O seminário contou ainda com a participação de José Palma Andrés, ex-director de cooperação territorial da Comissão Europeia, um dos principais redactores do documento do Eixo Atlântico.
A Agenda Urbana é uma das máximas prioridades da Comissão Europeia e, como tal, guiará o desenvolvimento das políticas comunitárias nos próximos anos. Dai a importância desta apresentação e de destacar a experiência acumulada no Eixo Atlântico e colocá-la ao serviço de outras fronteiras europeias.

Agenda é plano de acção para desenvolvimento urbano coordenado

O Eixo Atlântico elaborou uma Agenda Urbana para o Sistema Urbano da Eurorregião, a primeira transfronteiriça da União Europeia. Em comunicado, a associação explica que esta Agenda se configura como “uma estratégia de desenvolvimento urbano coordenado para todas as cidades da Eurorregião, de forma que avancem todas – ainda que cada uma ao seu ritmo e segundo as suas prioridades – na mesma direcção, gerando sinergias e complementaridades que permitam o desenvolvimento do território Galiza-Norte de Portugal como um todo”.

A Eurorregião Galiza-Norte de Portugal foi também apresentada como “a mais dinâmica e estável dentro de Europa, um dinamismo que sem dúvida contribuiu ao seu fortalecimento mas também gerou uma serie de dificuldades para o desenvolvimento desta eurorregião, que constituem a terceira área urbana da Península Ibérica”. Foi ainda recordado que “esta pujante área” encontra-se “com problemas de mobilidade, como é o défice na rede ferroviária e a coordenação entre portos e aeroportos ou dificuldades no âmbito da política industrial”.
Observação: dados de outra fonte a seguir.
/-- The float layout of a plain or element format code. -/
def layoutOf (fmt : Nat) : FloatFmt :=
  match fmt with
  | 0 => fp32 | 1 => bf16 | 2 => fp16 | 3 => e4m3 | 4 => e5m2 | 7 => e4m3 | 8 => e5m2 | 9 => e3m2 | 10 => e2m3
  | _ => e2m1

/-- A number to an unscaled format (R157). -/
def convertPlain (fmt : Nat) (sat : Bool) (x : Num) : Nat × ConvFlags :=
  if fmt = 5 then toIntSat 8 x else if fmt = 6 then toIntSat 32 x else toFloat fmt (layoutOf fmt) sat x

/-- One element of a block: the exact quotient of the value by the scale, rounded once, saturating (R157, R160, R161). -/
def convertElem (fmt : Nat) (scale : Dyadic) (x : Num) : Nat × ConvFlags :=
  match x with
  | .fin n m e =>
    if fmt = 12 then
      toIntSat 8 (.fin n m (e + 6 - scale.e))
    else
      let f := layoutOf fmt
      let c := roundMag f m scale.m.natAbs (e - scale.e)
      if c ≤ f.top then (signCode f n c, {}) else (signCode f n f.top, { sat := 1 })
  | _ => (0, {})

/-- Whether a number is finite. -/
def isFin : Num → Bool
  | .fin _ _ _ => true
  | _ => false

/-- The largest magnitude of a list of finite numbers, as an exact number. -/
def maxMag : List Num → Dyadic
  | [] => ⟨0, 0⟩
  | .fin _ m e :: ps =>
    let r := maxMag ps
    if (addDyadic ⟨Int.ofNat m, e⟩ ⟨-r.m, r.e⟩).m ≤ 0 then r else ⟨Int.ofNat m, e⟩
  | _ :: ps => maxMag ps

/-- The emax of R160. -/
def emaxOf (fmt : Nat) : Int :=
  match fmt with
  | 7 => 8 | 8 => 15 | 9 => 4 | 12 => 0 | _ => 2

/-- The E8M0 exponent x of R160. -/
def mxExp (fmt : Nat) (a : Dyadic) : Int :=
  if a.m = 0 then -127 else
    let x := Int.ofNat (Nat.log2 a.m.natAbs) + a.e - emaxOf fmt
    if x < -127 then -127 else if 127 < x then 127 else x

/-- The smallest positive UE5M3 code whose value is at least a sixth of `a`, or 0xFE (R161). -/
def kf4Scale (a : Dyadic) : Nat :=
  let ok (c : Nat) : Bool := match finiteOf ue5m3 false c with
    | .fin _ m e => decide (0 ≤ (addDyadic ⟨Int.ofNat (6 * m), e⟩ ⟨-a.m, a.e⟩).m)
    | _ => false
  (firstSome (fun c => if ok c then some c else none) (upFrom 1 0xFD)).getD 0xFE

/-- Convert one block of numbers to a block format: its scale code, element codes and what it records (R160, R161). -/
def convertBlock (fmt : Nat) (vs : List Num) : Nat × List Nat × ConvFlags :=
  if vs.all isFin then
    let a := maxMag vs
    let sc : Nat := if fmt = 13 then (if a.m = 0 then 0 else kf4Scale a) else (mxExp fmt a + 127).toNat
    if fmt = 13 && a.m == 0 then (0, vs.map (fun _ => 0), {})
    else
      let d : Dyadic := match decodeScale fmt sc with
        | .fin _ m e => ⟨Int.ofNat m, e⟩
        | _ => ⟨1, 0⟩
      let rs := vs.map (convertElem fmt d)
      (sc, rs.map Prod.fst, rs.foldl (fun acc r => addConv acc r.2) {})
  else (0xFF, vs.map (fun _ => 0), { nanScale := true })

/-- Cut a list into pieces of `n`, the last one shorter. -/
def pieces {α : Type} (n : Nat) : Nat → List α → List (List α)
  | 0, _ => []
  | k + 1, xs => if xs.isEmpty then [] else xs.take n :: pieces n k (xs.drop n)

/-- A row of numbers in a format: element codes, scale codes, and what the conversion records (R157, R160 to R162). -/
def convertRow (fmt : Nat) (sat : Bool) (vs : List Num) : List Nat × List Nat × ConvFlags :=
  if isBlock fmt then
    let rs := (pieces 32 vs.length vs).map (convertBlock fmt)
    (rs.flatMap (fun r => r.2.1), rs.map (fun r => r.1), rs.foldl (fun acc r => addConv acc r.2.2) {})
  else
    let rs := vs.map (convertPlain fmt sat)
    (rs.map Prod.fst, [], rs.foldl (fun acc r => addConv acc r.2) {})

/-- Elements `first` to `first + n - 1` of stored data as numbers, each multiplied by its block's scale (R142). -/
def readNums (fmt : Nat) (data scales : List Byte) (first n : Nat) : List Num :=
  (upFrom first n).map fun i =>
    let x := decodeElem fmt (elemCode fmt data i)
    if isBlock fmt then mulNum x (decodeScale fmt (scales.getD (i / 32) 0).toNat) else x

/-! ### Function units (R172). The free values of `Config` stand where the spec gives an error bound only, and are kept
within that bound (log entry 22). A unit in the last place is the FP32 spacing at the exact result. -/

/-- Whether an exact value is an integer. -/
def isInteger (m : Nat) (e : Int) : Bool := 0 ≤ e || m % 2 ^ (-e).toNat == 0

/-- The floor of a signed exact value. -/
def floorOf (n : Bool) (m : Nat) (e : Int) : Int :=
  if 0 ≤ e then (if n then -Int.ofNat (m * 2 ^ e.toNat) else Int.ofNat (m * 2 ^ e.toNat))
  else
    let d := 2 ^ (-e).toNat
    if n then -Int.ofNat ((m + d - 1) / d) else Int.ofNat (m / d)

/-- Take out the common powers of two of a fraction `num / 2^shift`. -/
def lowest : Nat → Nat → Nat → Nat × Nat
  | 0, num, shift => (num, shift)
  | k + 1, num, shift => if shift = 0 || num % 2 = 1 then (num, shift) else lowest k (num / 2) (shift - 1)

/-- Whether a magnitude is a power of two. -/
def isPow2 (m : Nat) : Bool := m != 0 && m == 2 ^ Nat.log2 m

/-- Whether one exact number is below another. -/
def ltDyadic (a b : Dyadic) : Bool := decide ((addDyadic b ⟨-a.m, a.e⟩).m > 0)

/-- Whether a word is a positive number, or +0.0, within `k` units in the last place of an exact result that lies strictly
between `lo` and `hi`, in units of 2^e. -/
def withinUlps (k lo hi : Nat) (e : Int) (raw : W32) : Bool :=
  match num32 raw with
  | .fin false m x =>
    let l := Int.ofNat (Nat.log2 lo) + e
    let u : Dyadic := ⟨Int.ofNat k, (if l < -126 then -126 else l) - 23⟩
    let r : Dyadic := ⟨Int.ofNat m, x⟩
    ltDyadic (addDyadic r ⟨-u.m, u.e⟩) ⟨Int.ofNat hi, e⟩ && ltDyadic ⟨Int.ofNat lo, e⟩ (addDyadic r u)
  | _ => false

/-- A free value kept where the bound allows it, else the result rounded to nearest. -/
def bounded (k lo hi : Nat) (e : Int) (raw : W32) : W32 :=
  if withinUlps k lo hi e raw then raw else pack32 false (roundMag fp32 lo 1 e)

/-- A positive word with a sign. -/
def signed32 (neg : Bool) (w : W32) : W32 := if neg then neg32 w else w

/-- The fixed point of the bounds: 96 binary places, and ln 2 in it, rounded down. -/
def fixOne : Nat := 2 ^ 96
def ln2Fix : Nat := 54916777467707473351141471128

/-- `k` terms of the series of e^y from term `i`, whose value is `t`, each rounded down. -/
def expTerms (y : Nat) : Nat → Nat → Nat → Nat
  | 0, _, _ => 0
  | k + 1, i, t => t + expTerms y k (i + 1) (t * y / ((i + 1) * fixOne))

/-- e^y for y below 1 in fixed point: at most the exact value, and less than 2^-80 below it. -/
def expFix (y : Nat) : Nat := expTerms y 32 0 fixOne

/-- The exact 2^f of a fraction f = num / 2^shift lies strictly between this and this plus 2^16, in units of 2^-96. -/
def exp2Fix (num shift : Nat) : Nat := expFix (num * ln2Fix / 2 ^ shift)

/-- A word times a power of two, rounded. -/
def scale32 (w : W32) (k : Int) : W32 :=
  match num32 w with
  | .fin n m e => round32 (.fin n m (e + k))
  | x => round32 x

/-- exp2 (R172): exact on the integers from -149 to 127; elsewhere a free value within 2 ulp. A normal result's mantissa
depends on the fraction of the argument alone, and the integer part is an exact power of two (R222). A result is never
negative (DEDUCED: weights lie in [0, 1], R239). -/
def exp2Of (a : W32) : W32 :=
  match num32 a with
  | .nan => nan32
  | .inf n => if n then 0 else inf32 false
  | .fin n m e =>
    if m = 0 then 0x3F800000
    else
      let k := floorOf n m e
      let sh := (-e).toNat
      let fr := if isInteger m e then 0 else if n then 2 ^ sh - m % 2 ^ sh else m % 2 ^ sh
      let lo := exp2Fix fr sh
      if 128 ≤ k then inf32 false
      else if k < -150 then 0
      else if isInteger m e && -149 ≤ k then round32 (.fin false 1 k)
      else if k < -126 then bounded 2 lo (lo + 2 ^ 16) (k - 96) (Config.exp2Low a)
      else
        let p := lowest sh fr sh
        scale32 (bounded 2 lo (min (lo + 2 ^ 16) (2 * fixOne)) (-96) (Config.exp2Frac p.1 p.2)) k

/-- `k` binary places of log2 of y, a number from 1 to 2 in units of 2^-160, after the places `acc`. -/
def logBits : Nat → Nat → Nat → Nat
  | 0, _, acc => acc
  | k + 1, y, acc =>
    let z := y * y / 2 ^ 160
    if 2 ^ 161 ≤ z then logBits k (z / 2) (2 * acc + 1) else logBits k z (2 * acc)

/-- log2 (R172): a free value within 2 ulp, which from 0.5 to 2 is also within 2^-22. -/
def log2Of (a : W32) : W32 :=
  match num32 a with
  | .nan => nan32
  | .inf n => if n then nan32 else inf32 false
  | .fin n m e =>
    if m = 0 then inf32 true
    else if n then nan32
    else
      let l := Nat.log2 m
      let v := Int.ofNat l + e
      if isPow2 m then round32 (.fin (decide (v < 0)) v.natAbs 0)
      else
        -- the exact result lies strictly between x and x + 2, in units of 2^-64
        let x := v * 2 ^ 64 + Int.ofNat (logBits 64 (m * 2 ^ (160 - l)) 0)
        if 0 ≤ x then bounded 2 x.toNat (x.toNat + 2) (-64) (abs32 (Config.log2Raw a))
        else signed32 true (bounded 2 ((-x).toNat - 2) (-x).toNat (-64) (abs32 (Config.log2Raw a)))

/-- reciprocal (R172): a free value within 1 ulp of the exact quotient. -/
def recipOf (a : W32) : W32 :=
  match num32 a with
  | .nan => nan32
  | .inf n => zero32 n
  | .fin n m e =>
    if m = 0 then inf32 n
    else if isPow2 m then ratio32 n 1 m (-e)
    else signed32 n (bounded 1 (2 ^ 160 / m) (2 ^ 160 / m + 1) (-160 - e) (abs32 (Config.recipRaw a)))

/-- The integer square root, by bisection on the bits. -/
def sqrtBits (a : Nat) : Nat → Nat → Nat
  | 0, r => r
  | k + 1, r => let t := r + 2 ^ k; if t * t ≤ a then sqrtBits a k t else sqrtBits a k r
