-- ==== Sys2Proof/Machine/StateClaim.lean ====
section
/-! DEFINITION. Claims, rings, tasks and the host side (14). -/

namespace Sys2Proof.Machine

/-- Ring registers (R551). -/
structure Ring where
  base : W64 := 0
  enable : Bool := false
  prio : Nat := 0
  sizeLog : Nat := 4
  tail : Nat := 0
  done : Nat := 0
  head : Nat := 0
  deriving DecidableEq, Repr

/-- What firmware keeps of a resident image (R366, R369, R537): the core table as (entry index, runs). -/
structure Resident where
  imageId : W64
  place : W64
  size : Nat
  argSize : Nat
  group : Bool
  cores : List (Nat × Bool)
  deriving DecidableEq, Repr

/-- The task of a claim (R535, R536, R540). -/
structure Task where
  ring : Nat
  msix : Bool
  user : Nat
  imageId : W64
  record : W64
  /-- The first fault recorded, and how many further ones (R398). -/
  fault : Option TaskFault := none
  others : Nat := 0
  /-- The engines whose faults coincided with the first, as (engine, core, unit) (R365, R398). -/
  coincided : List (Nat × Nat × Nat) := []
  /-- Set when the task ends as cancelled (R544). -/
  cancelled : Bool := false
  /-- The task spans the group (R547). -/
  group : Bool := false
  /-- Members whose completion records have not been written yet (R547). -/
  awaiting : List Nat := []
  /-- The task was forwarded to this member by the group host port module (R548). -/
  forwarded : Bool := false
  /-- The standby took over while the task ran: its record goes to the takeover place (R546). -/
  overtaken : Bool := false
  deriving DecidableEq, Repr

/-- A claim (R524 to R530, R551). Sets of units are numbers whose bit i stands for unit i. -/
structure Claim where
  created : Bool := false
  destroying : Bool := false
  fn : Nat := 0
  standby : Option Nat := none
  takenOver : Bool := false
  /-- The claim's function was lost and no standby holds it (R546, R549). -/
  unbound : Bool := false
  group : Bool := false
  quads : Nat := 0
  galBanks : Nat := 0
  dram : Nat := 0
  tallyBase : Nat := 0
  tallyUnits : Nat := 0
  convBase : Nat := 0
  convUnits : Nat := 0
  turnBase : Nat := 0
  turnCount : Nat := 0
  winBase : Nat := 0
  winCount : Nat := 0
  hubMovers : Nat := 0
  collMovers : Nat := 0
  sump : Nat := 0
  streamBase : Nat := 0
  streamCount : Nat := 0
  qpBase : Nat := 0
  qpCount : Nat := 0
  share : Nat := 0
  watchdog : Nat := 100
  rtMode : Bool := false
  wdOff : Bool := false
  /-- Whether the watchdog is off for the task that runs (R619: from its next task). -/
  wdSkip : Bool := false
  /-- The watchdog limit in force since the task started (R326, R551). -/
  wdLimit : Nat := 100
  holdReq : Bool := false
  /-- The host's hold is in effect (R542): of a group claim, on every member (R545). -/
  held : Bool := false
  /-- Every core of the claim on this module is held or has reached END under a hold of the host or the governor (R363, R573),
  and the other members that have said so (R545). -/
  heldHere : Bool := false
  heldBy : List Nat := []
  takeover : W64 := 0
  completed : Nat := 0
  aborted : Nat := 0
  loads : Nat := 0
  rings : Table Ring := []
  lastRing : Nat := 15
  image : Option Resident := none
  task : Option Task := none
  /-- A group task that has ended here, while other members' records are still to come (R547). -/
  closing : Option Task := none
  /-- Tasks that the claim has begun (the model's own): the number of the current task. -/
  begun : Nat := 0
  /-- Exports refuse inbound writes until the next task starts (R397, R428). -/
  fenced : Bool := false
  /-- The fault that impaired the claim (R652). -/
  impaired : Option FaultName := none
  noSpare : Bool := false
  /-- The claim's part of the address translation cache: pages of 4 KiB, latest first (R522). -/
  atc : List Nat := []
  /-- Governor fields of GOV_CLAIM (R598). -/
  prio : Nat := 0
  matchOn : Bool := false
  shed : Bool := false
  parked : Bool := false
  budget : Nat := 0
  pace : Nat := 0
  pref : Nat := 0
  /-- The power that the loop predicts for the claim at its pace, in W (R570, R621). -/
  predicted : Nat := 0
  /-- Preferred codes of the 16 phases, CLM_PHASE (R602). -/
  phases : Table Nat := []
  /-- Calls of collectives completed, run on the core path, and lost, SMP_COLL_CALLS (R485). -/
  collCalls : Nat := 0
  collFallbacks : Nat := 0
  collLost : Nat := 0
  /-- SUMP_FULL statuses returned, SMP_CLAIM.full (R452). -/
  sumpFull : Nat := 0
  deriving DecidableEq, Repr

/-- The claim request registers (R551). -/
structure ClaimReq where
  claim : Nat := 0
  fn : Nat := 0
  standbyEn : Bool := false
  standby : Nat := 0
  group : Bool := false
  quads : Nat := 0
  mem : W64 := 0
  sync : W64 := 0
  share : Nat := 0
  result : Nat := 0
  busy : Bool := false
  /-- The op, 1 or 2, of a request that waits while HC0 restarts (R604); 3 while a destroyed claim's windows are busy (R529); 4
  while members of the group have not answered (R527). -/
  waiting : Nat := 0
  awaiting : List Nat := []
  lastClaim : Nat := 0
  free : Nat := 0
  deriving DecidableEq, Repr

/-- A PCIe function (R517, R518). -/
structure Function where
  /-- The port configuration has a function of this number; and its link is up. -/
  real : Bool := false
  present : Bool := false
  /-- Link 0, 1 of H0 or 2, 3 of H1. -/
  link : Nat := 0
  isPf : Bool := false
  /-- Physical function 0 of its link (R518). -/
  control : Bool := false
  ats : Bool := false
  deriving DecidableEq, Repr

/-- The host side: the functions' IO virtual memories, keyed function × 2^52 + address; ranges that the host does not
translate, as (function, first page, pages); and the MSI-X vectors signalled, as (claim, vector), latest first. -/
structure HostState where
  bytes : List Host.Cell := []
  unmapped : List (Nat × Nat × Nat) := []
  msix : List (Nat × Nat) := []
  deriving DecidableEq, Repr

end Sys2Proof.Machine
end

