-- ==== Sys2Proof/Machine/Sump.lean ====
section
/-! DEFINITION. The sump (11 R440 to R446; 17 R647, R651). -/

namespace Sys2Proof.Machine

def sumpAt (s : State) (i : Nat) : SumpSlot := tget {} s.fabric.sump i
def setSump (s : State) (i : Nat) (v : SumpSlot) : State :=
  modFabric s fun x => { x with sump := tput {} x.sump i v }

/-- Whether a slot is a barrier slot of claim `k` or one it has acquired (R440, R445). -/
def sumpMine (s : State) (k i : Nat) : Bool :=
  if i < 512 then i / 64 = k && (claimAt s k).created else (sumpAt s i).acquired = some k

/-- Reduction slots that claim `k` has acquired (SMP_CLAIM.in_use, R452). -/
def sumpInUse (s : State) (k : Nat) : Nat := (s.fabric.sump.filter fun e => e.2.acquired = some k).length

/-- SMP_FAULT holds the first fault until cleared; the task aborts (R445, R446, R452). -/
def sumpFault (k i code reason : Nat) (s : State) : State :=
  let s1 := modFabric s fun x =>
    { x with sumpFault := if x.sumpFault.fault then x.sumpFault else ⟨true, code, reason, k, i⟩ }
  raiseFor k .sump { name := if code = 1 then .sumpOp else .sumpResidue, reason := if code = 1 then reason else 0 } s1

/-- A request of claim `k` to slot `i` while its task is live: SUMP_OP, reason 1, for a slot that is not its own. -/
def sumpOp (k i : Nat) (s : State) (f : SumpSlot → State) : State :=
  if !(taskLive s k) then s
  else if !(sumpMine s k i) then sumpFault k i 1 1 s
  else f (sumpAt s i)

/-- The adder that serves a slot: i mod 16, or the next that is not fenced (R651). -/
def sumpAdder (s : State) (i : Nat) : Nat :=
  (firstSome (fun n => let a := (i + n) % 16; if inSet s.ras.sumpFenced a then none else some a) (upFrom 0 16)).getD (i % 16)

/-- A residue mismatch: nothing is written, the adder is fenced, the task aborts (R446, R647). -/
def sumpResidue (k i : Nat) (s : State) : State :=
  let a := sumpAdder s i
  addLog { kind := 7, fault := 30, unit := a, claim := some k }
    (modRas (sumpFault k i 2 0 s) fun r => { r with sumpFenced := setWith r.sumpFenced a, fence := true })

/-- An operation that waited completes. -/
def sumpComplete (i : Nat) (v : List Byte) : List Nat → State → State
  | [], s => s
  | w :: ws, s => sumpComplete i v ws (modFabric s fun x => { x with sumpDone := ⟨i, w, v, false⟩ :: x.sumpDone })

/-- The lowest free slot of the reduction pool. -/
def freeSumpSlot (s : State) : Option Nat :=
  firstSome (fun i => if (sumpAt s i).acquired.isNone then some i else none) (upFrom 512 512)

/-- SUMP_ACQUIRE: the lowest free pool slot within the claim's reservation, or SUMP_FULL (R441, R442). -/
def execSumpAcquire (k : ClaimId) (s : State) : Host.Outcome State Fault Refusal :=
  .next (if !(taskLive s k) then s
    else if (claimAt s k).sump ≤ sumpInUse s k then
      { (modClaim s k fun q => { q with sumpFull := wrapAdd 32 q.sumpFull 1 }) with answer := .sumpFull }
    else match freeSumpSlot s with
      | some i => { (setSump s i { acquired := some k.val }) with answer := .number i }
      | none => s)

/-- SUMP_RELEASE: a reduction slot becomes free; a barrier slot cannot be released (R442, R445). -/
def execSumpRelease (k : ClaimId) (i : SlotId) (s : State) : Host.Outcome State Fault Refusal :=
  .next (sumpOp k i s fun _ => if i.val < 512 then sumpFault k i 1 2 s else setSump s i {})

/-- Whether a mode's parameters are ones R443 gives. -/
def modeFits : SumpMode → Bool
  | .reduction n _ _ => [1, 2, 4, 8, 16, 32, 64].contains n
  | _ => true

/-- SUMP_CONFIGURE: mode and parameters (R442); the round in progress begins again. -/
def execSumpConfigure (k : ClaimId) (i : SlotId) (mode : SumpMode) (s : State) : Host.Outcome State Fault Refusal :=
  .next (sumpOp k i s fun v =>
    if !(modeFits mode) then sumpFault k i 1 2 s
    else setSump s i { v with mode := mode, count := 0, written := 0, combined := none, results := 0 })

/-- An arrival (R442): at the target the count is 0 again, the generation moves on, and every waiting arrival completes. -/
def sumpArrive (k i g who : Nat) (s : State) : State :=
  sumpOp k i s fun v => match v.mode with
    | .barrier target =>
      if g ≠ v.gen then sumpFault k i 1 3 s
      else if v.count + 1 = target then
        sumpComplete i [] (v.waiting ++ [who]) (setSump s i { v with count := 0, gen := v.gen + 1, waiting := [] })
      else setSump s i { v with count := v.count + 1, waiting := v.waiting ++ [who] }
    | _ => sumpFault k i 1 2 s

/-- SUMP_ARRIVE. -/
def execSumpArrive (k : ClaimId) (i : SlotId) (g who : Nat) (s : State) : Host.Outcome State Fault Refusal :=
  .next (sumpArrive k i g who s)

/-! ### Combining -/

/-- BF16 sum of two codes, rounded once (R443). -/
def bf16Add (a b : Nat) : Nat :=
  match decodeFloat bf16 a, decodeFloat bf16 b with
  | .fin x m e, .fin y n g =>
    let d := addDyadic (dyadicOf x m e) (dyadicOf y n g)
    if d.m = 0 then (if x && y then 0x8000 else 0) else (convertPlain 1 false (.fin (decide (d.m < 0)) d.m.natAbs d.e)).1
  | x, y => (convertPlain 1 false (num32 (addNum x y))).1

/-- Bytes of an element. -/
def redBytes : RedType → Nat
  | .bf16 => 2
  | _ => 4

/-- One element of a combine (R443, R164). -/
def redElem (ty : RedType) (op : RedOp) (a b : Nat) : Nat :=
  match ty with
  | .fp32 =>
    let x := BitVec.ofNat 32 a
    let y := BitVec.ofNat 32 b
    (match op with | .add => add32 x y | .max => max32 x y | .min => min32 x y).toNat
  | .bf16 => match op with
    | .add => bf16Add a b
    | .max => (convertPlain 1 false (num32 (max32 (widenBf16 a) (widenBf16 b)))).1
    | .min => (convertPlain 1 false (num32 (min32 (widenBf16 a) (widenBf16 b)))).1
  | .int32 =>
    let x := signedOf 32 a
    let y := signedOf 32 b
    wrapNat 32 (match op with | .add => x + y | .max => if x < y then y else x | .min => if y < x then y else x)

/-- Two strings of elements combined, element by element. -/
def combineBytes (ty : RedType) (op : RedOp) : Nat → List Byte → List Byte → List Byte
  | 0, _, _ => []
  | n + 1, xs, ys =>
    let b := redBytes ty
    leBytes b (redElem ty op (leNat (xs.take b)) (leNat (ys.take b))) ++ combineBytes ty op n (xs.drop b) (ys.drop b)

/-- One element's sum by an adder that a fault strikes, and whether its residue check holds (R446); a special operand and an
operation without an adder meet no check. -/
def upsetElem (ty : RedType) (op : RedOp) (a b : Nat) (err : Int) : Nat × Bool :=
  match op, ty with
  | .add, .fp32 =>
    let r := addUpset32 (BitVec.ofNat 32 a) (BitVec.ofNat 32 b) err
    (r.1.toNat, r.2)
  | .add, .bf16 => match decodeFloat bf16 a, decodeFloat bf16 b with
    | .fin x m e, .fin y n g =>
      let d := adderDyadic (dyadicOf x m e) (dyadicOf y n g) err
      (if d.1.m = 0 then (if x && y then 0x8000 else 0)
        else (convertPlain 1 false (.fin (decide (d.1.m < 0)) d.1.m.natAbs d.1.e)).1, d.2)
    | _, _ => (bf16Add a b, true)
  | .add, .int32 =>
    let z := adderSum (signedOf 32 a) (signedOf 32 b) err
    (wrapNat 32 z.1, z.2)
  | _, _ => (redElem ty op a b, true)

/-- Two strings of `n` elements combined, with a fault of the adder in one element; none where its residue check does not hold
(R446, R474). -/
def combineUpset (ty : RedType) (op : RedOp) (n : Nat) (xs ys : List Byte) (u : Option AdderErr) : Option (List Byte) :=
  let r := combineBytes ty op n xs ys
  match u with
  | none => some r
  | some e =>
    let b := redBytes ty
    let at_ (zs : List Byte) : Nat := leNat ((zs.drop (b * e.elem)).take b)
    if n ≤ e.elem then some r
    else
      let y := upsetElem ty op (at_ xs) (at_ ys) e.err
      if y.2 then some (r.take (b * e.elem) ++ leBytes b y.1 ++ r.drop (b * (e.elem + 1))) else none

/-- The combined value of a slot's parts, in ascending part index (R443), with a fault of the adder where one part is added. -/
def combineParts (v : SumpSlot) (n : Nat) (ty : RedType) (op : RedOp) (u : Option AdderErr) : Option (List Byte) :=
  let size := 4096 / n
  let part (c : Nat) : List Byte := tgetN 0 v.bytes (size * c) size
  (upFrom 1 (n - 1)).foldl (fun r c => r.bind fun x =>
    combineUpset ty op (size / redBytes ty) x (part c) (u.filter fun e => e.part = c)) (some (part 0))

/-- Result operations served: after n the slot begins a new round (R443). -/
def afterResults (v : SumpSlot) (n served : Nat) : SumpSlot :=
  if n ≤ v.results + served then
    { v with written := 0, combined := none, results := 0, gen := v.gen + 1, waiting := [] }
  else { v with results := v.results + served, waiting := [] }

/-- Part `part` is written; the last part of a round combines (R443, R445, R446). -/
def sumpContribute (k i part : Nat) (data : List Byte) (upset : Option AdderErr) (s : State) : State :=
  sumpOp k i s fun v => match v.mode with
    | .reduction n ty op =>
      let size := 4096 / n
      if n ≤ part || size < data.length then sumpFault k i 1 5 s
      else if inSet v.written part then sumpFault k i 1 4 s
      else
        let v1 := { v with written := setWith v.written part, bytes := tputN 0 v.bytes (size * part) data }
        if setCount n v1.written < n then setSump s i v1
        else match combineParts v1 n ty op upset with
          | none => sumpResidue k i (setSump s i v1)
          | some r => sumpComplete i r v1.waiting
            (setSump s i (afterResults { v1 with combined := some r } n v1.waiting.length))
    | _ => sumpFault k i 1 2 s

/-- SUMP_RESULT: completes with the combined value once there is one, else waits (R442, R443). -/
def execSumpResult (k : ClaimId) (i : SlotId) (who : Nat) (s : State) : Host.Outcome State Fault Refusal :=
  .next (sumpOp k i s fun v => match v.mode, v.combined with
    | .reduction n _ _, some r =>
      { (sumpComplete i r [who] (setSump s i { afterResults v n 1 with waiting := v.waiting })) with answer := .data r }
    | .reduction _ _ _, none => { (setSump s i { v with waiting := v.waiting ++ [who] }) with answer := .waits }
    | _, _ => sumpFault k i 1 2 s)

/-- Each element of an atomic slot is updated on arrival (R442, R445, R446). -/
def sumpAtomic (k i : Nat) (op : RedOp) (ty : RedType) (data : List Byte) (upset : Option AdderErr) (s : State) : State :=
  sumpOp k i s fun v => match v.mode with
    | .atomic =>
      if 4096 < data.length then sumpFault k i 1 5 s
      else
        let old := tgetN 0 v.bytes 0 data.length
        match combineUpset ty op (data.length / redBytes ty) old data upset with
        | none => sumpResidue k i s
        | some r => setSump s i { v with bytes := tputN 0 v.bytes 0 r }
    | _ => sumpFault k i 1 2 s

end Sys2Proof.Machine
end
O plano de acção da Agenda Urbana inclui os instrumentos para conseguir os objectivos acordados. Fornece as chaves para as autoridades públicas e para a sociedade civil, sem ser imperativo em qualquer caso. “Mas necessita do envolvimento activo de todos os actores no seu desenvolvimento e colocação em marcha. Pretende ser um instrumento orientador de políticas públicas”. O plano de acção assenta em quatro prioridades estratégicas: a cidade do futuro; desenvolvimento e emprego: a Eurorregião do conhecimento; coesão territorial e desafio demográfico; e espaço eurorregional, que por seu lado têm aplicação prática através de distintos projectos piloto que já estão a ser desenvolvidos.